YOUR TASK = The answer is to be an exact copy of the lines below running from the line with "SUPPORT AND CERTIFICATE." down to the line with "def enWritten (s", both ends included, and nothing more.

Extracted data entries =
/-- Settles O58: what stands at the Filash die's endpoint, what came by which link, and the state of a queue and its next descriptor decide each event. -/
theorem podEvents : Obligations.PodEvents := by
  unfold Obligations.PodEvents
  intro s p r rs l
  dsimp only
  refine ⟨fun ⟨hb, hp, hr⟩ ⟨h1, hf, hl, he⟩ hw hn => ?_, fun ⟨hb, hp, hr⟩ h => ?_, fun hb hc ht => exec_podNextHop_transit hb (podCame_of hc) ht,
    exec_podNextHop_credits, fun hc h1 ht hk => exec_podAccessAdmission (podCame_of hc) h1 ht hk, fun hc hf => ?_, fun hc hf hh => ?_,
    exec_podResendTimeout, fun tg w hf hw => exec_flushingReadResponse hf hw, fun ha hb hf => ?_, fun ha hb hf => ?_, applyRegWrites_one,
    fun hc h => exec_rejectedStoreReport (podCame_of hc) h, fun ⟨ha, hb, hf⟩ => ?_, fun ⟨ha, hb, hf⟩ ho he => ?_, fun ⟨ha, hb, hf⟩ ho he => ?_,
    fun ⟨ha, hb, hf⟩ he => ?_, fun ⟨ha, hb, hf⟩ h0 => ?_, fun ⟨ha, hb, hf⟩ h1 hr => exec_rmaErrstopWrite_retires ha hb hf h1 hr,
    fun ha hb hf => ⟨?_, ?_, ?_⟩, fun ⟨ha, hb, he, h1, hf, h0, hm, h8, hr, hd⟩ => ?_, fun ⟨h2, hw⟩ => ?_,
    fun hr h3 h => ⟨fun h0 => ?_, fun h0 => ?_⟩⟩
  · have ha : podAllowed s p = true := podAllowed_iff.mpr ⟨h1, hf, by rw [hl]; exact Option.some_ne_none _, he⟩
    refine exec_podNextHop_sent hb (podOutgoing_of hp hr) ha ?_
    rw [podWindow, decide_eq_true hw, Bool.true_and]
    simpa [List.isEmpty_iff] using hn
  · refine exec_podNextHop_refused hb (podOutgoing_of hp hr) fun ha => ?_
    obtain ⟨h1, hf, hl, he⟩ := podAllowed_iff.mp ha
    rcases h with h | h | h | h
    · omega
    · exact Bool.false_ne_true (h.symm.trans hf)
    · exact hl h
    · omega
  · obtain ⟨t, ht, -⟩ := exec_sack (podCame_of hc) hf
    exact ⟨t, ht⟩
  · obtain ⟨t, ht, heq⟩ := exec_sack (podCame_of hc) hf
    rw [ht, heq hh]
    rfl
  · rw [exec_registrationStateWrite ha hb, if_neg (by rw [hf]; exact Bool.false_ne_true)]
  · rw [exec_registrationStateWrite ha hb, if_pos hf]
  · rw [exec_rmaTailWrite ha hb, if_neg (by rw [hf]; exact Bool.false_ne_true)]
  · rw [exec_rmaEnableWrite ha hb, if_neg (by rw [hf]; exact Bool.false_ne_true), if_pos (by rw [ho, he]; rfl)]
    rfl
  · rw [exec_rmaEnableWrite ha hb, if_neg (by rw [hf]; exact Bool.false_ne_true), if_neg (by rw [ho]; exact Bool.false_ne_true), if_pos (by rw [ho, he]; rfl)]
    rfl
  · rw [exec_rmaEnableWrite ha hb, if_neg (by rw [hf]; exact Bool.false_ne_true), he, Bool.and_not_self, Bool.not_and_self]
    rfl
  · rw [exec_rmaErrstopWrite ha hb, if_neg (by omega)]
  · rw [exec_rmaTailWrite ha hb, if_pos hf]
  · rw [exec_rmaEnableWrite ha hb, if_pos hf]
  · rw [exec_rmaErrstopWrite ha hb, if_neg fun h => h.2 hf]
  · have h := exec_rmaStart (rmaNext_of he h1 hf h0 hm h8 hr hd) ha hb h1
    rw [bitsN_low] at h
    exact h
  · refine ⟨_, exec_rmaWait_over h2 hw, ?_⟩
    rw [rmaRuns_setRma]
    exact waitsDone_all _
  · rw [exec_rmaDescriptorRetire hr h3 h, if_pos h0]
  · rw [exec_rmaDescriptorRetire hr h3 h, if_neg h0]

end Sys2Proof.Machine
end

section
/-!
SUPPORT AND CERTIFICATE. O59: the events of launch queues, of records and nodes, of gangs, and of the walker complete.
-/

set_option Elab.async false

namespace Sys2Proof.Machine

open Sys2Proof

variable {s : State} {r : Rec} {g : Gang}

/-! ## The registers of a launch queue -/

theorem inRanges_of {p q : Nat} (h : p < 8 ∧ q < 32) : inRanges p q = true := by
  rw [inRanges, decide_eq_true h.1, decide_eq_true h.2]; rfl

theorem exec_queueTlWrite (h : s.arg.a < 8 ∧ s.arg.b < 32) : exec .queueTlWrite s = .next (if s.mgmt.fw.contains 0 then s
    else releaseHost { s with mgmt := { s.mgmt with heldTl := s.mgmt.heldTl ++ [(s.arg.a, s.arg.b, BitVec.ofNat 64 s.arg.c)] } }) := by
  show execQueueTlWrite s = _
  unfold execQueueTlWrite
  exact gate_on (inRanges_of h)

/-- The state with EN of the queue that an event names as the event gives it. -/
def enWritten (s : State) : State := mgSetF s 0 (oQueue s.arg.a s.arg.b) 52 1 (if s.arg.ok then 1 else 0)

theorem exec_queueEnableWrite (h : s.arg.a < 8 ∧ s.arg.b < 32) : exec .queueEnableWrite s = .next (if s.mgmt.fw.contains 0 then s
    else if s.arg.ok && !qEn s s.arg.a s.arg.b then
      mgSet (mgSet (enWritten s) 0 (oQueue s.arg.a s.arg.b + 8) 0) 0 (oQueue s.arg.a s.arg.b + 16) 0
    else enWritten s) := by
  show execQueueEnableWrite s = _
  unfold execQueueEnableWrite
  exact gate_on (inRanges_of h)

theorem queue_key_tl (p q : Nat) : mgKey 0 (oQueue p q) ≠ mgKey 0 (oQueue p q + 8) := by unfold mgKey oQueue; omega
theorem queue_key_taken (p q : Nat) : mgKey 0 (oQueue p q) ≠ mgKey 0 (oQueue p q + 16) := by unfold mgKey oQueue; omega
theorem queue_key_tl_taken (p q : Nat) : mgKey 0 (oQueue p q + 8) ≠ mgKey 0 (oQueue p q + 16) := by unfold mgKey oQueue; omega

theorem qEn_enWritten (s : State) : qEn (enWritten s) s.arg.a s.arg.b = s.arg.ok := by
  unfold qEn enWritten
  rw [mgF_mgSetF_same (by omega)]
  cases s.arg.ok <;> rfl

theorem qTl_enWritten (s : State) : qTl (enWritten s) s.arg.a s.arg.b = qTl s s.arg.a s.arg.b :=
  congrArg BitVec.toNat (mgGet_mgSetF_ne (queue_key_tl _ _).symm)

theorem qTaken_enWritten (s : State) : qTaken (enWritten s) s.arg.a s.arg.b = qTaken s s.arg.a s.arg.b :=
  congrArg BitVec.toNat (mgGet_mgSetF_ne (queue_key_taken _ _).symm)

/-- A queue that is enabled anew starts from entry 0 (R155). -/
theorem queue_zeroed (u : State) (p q : Nat) : let t := mgSet (mgSet u 0 (oQueue p q + 8) 0) 0 (oQueue p q + 16) 0
    qEn t p q = qEn u p q ∧ qTl t p q = 0 ∧ qTaken t p q = 0 := by
  intro t
  refine ⟨?_, ?_, ?_⟩
  · refine congrArg (fun n => n == 1) (mgF_congr (s := u) (t := t) ?_ 52 1)
    exact (mgGet_mgSet_ne (queue_key_taken p q)).trans (mgGet_mgSet_ne (queue_key_tl p q))
  · refine (congrArg BitVec.toNat ((mgGet_mgSet_ne (queue_key_tl_taken p q)).trans (mgGet_mgSet_same _ _ _ _))).trans ?_
    rfl
  · refine (congrArg BitVec.toNat (mgGet_mgSet_same _ _ _ _)).trans ?_
    rfl

theorem exec_queueStopWrite (h : s.arg.a < 8 ∧ s.arg.b < 32) : exec .queueStopWrite s = .next (if s.mgmt.fw.contains 0 then s
    else if qStop s s.arg.a s.arg.b then setTaken s.arg.a s.arg.b (qTaken s s.arg.a s.arg.b + 1)
        (mgSetF (mgSetF s 0 (oQueue s.arg.a s.arg.b + 24) 0 4 0) 0 (oQueue s.arg.a s.arg.b + 24) 4 1 0)
    else mgSetF (mgSetF s 0 (oQueue s.arg.a s.arg.b + 24) 0 4 0) 0 (oQueue s.arg.a s.arg.b + 24) 4 1 0) := by
  show execQueueStopWrite s = _
  unfold execQueueStopWrite
  exact gate_on (inRanges_of h)

/-! ## Entries and records -/

/-- A queue that can act is served when none of its walker that comes before it can (R197). -/
theorem servedFirst_of {can : Nat → Nat → Bool} {p q : Nat} (hc : can p q = true)
    (h : ∀ a ∈ liveQueues s, walkerDie s a.1 = walkerDie s p → queueBefore s a (p, q) = true → can a.1 a.2 = false) : servedFirst s can p q = true := by
  unfold servedFirst
  rw [hc, Bool.true_and]
  refine List.all_eq_true.mpr fun a ha => ?_
  rw [Bool.not_eq_true', Bool.and_eq_false_iff, Bool.and_eq_false_iff]
  by_cases hw : walkerDie s a.1 = walkerDie s p
  · cases hb : queueBefore s a (p, q) with
    | false => exact .inl (.inr rfl)
    | true => exact .inr (h a ha hw hb)
  · exact .inl (.inl (beq_eq_false_iff_ne.mpr hw))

SOLVED EXERCISE =
SUPPORT AND CERTIFICATE. O59: the events of launch queues, of records and nodes, of gangs, and of the walker complete.
-/

set_option Elab.async false

namespace Sys2Proof.Machine

open Sys2Proof

variable {s : State} {r : Rec} {g : Gang}

/-! ## The registers of a launch queue -/

theorem inRanges_of {p q : Nat} (h : p < 8 ∧ q < 32) : inRanges p q = true := by
  rw [inRanges, decide_eq_true h.1, decide_eq_true h.2]; rfl

theorem exec_queueTlWrite (h : s.arg.a < 8 ∧ s.arg.b < 32) : exec .queueTlWrite s = .next (if s.mgmt.fw.contains 0 then s
    else releaseHost { s with mgmt := { s.mgmt with heldTl := s.mgmt.heldTl ++ [(s.arg.a, s.arg.b, BitVec.ofNat 64 s.arg.c)] } }) := by
  show execQueueTlWrite s = _
  unfold execQueueTlWrite
  exact gate_on (inRanges_of h)

/-- The state with EN of the queue that an event names as the event gives it. -/
def enWritten (s : State) : State := mgSetF s 0 (oQueue s.arg.a s.arg.b) 52 1 (if s.arg.ok then 1 else 0)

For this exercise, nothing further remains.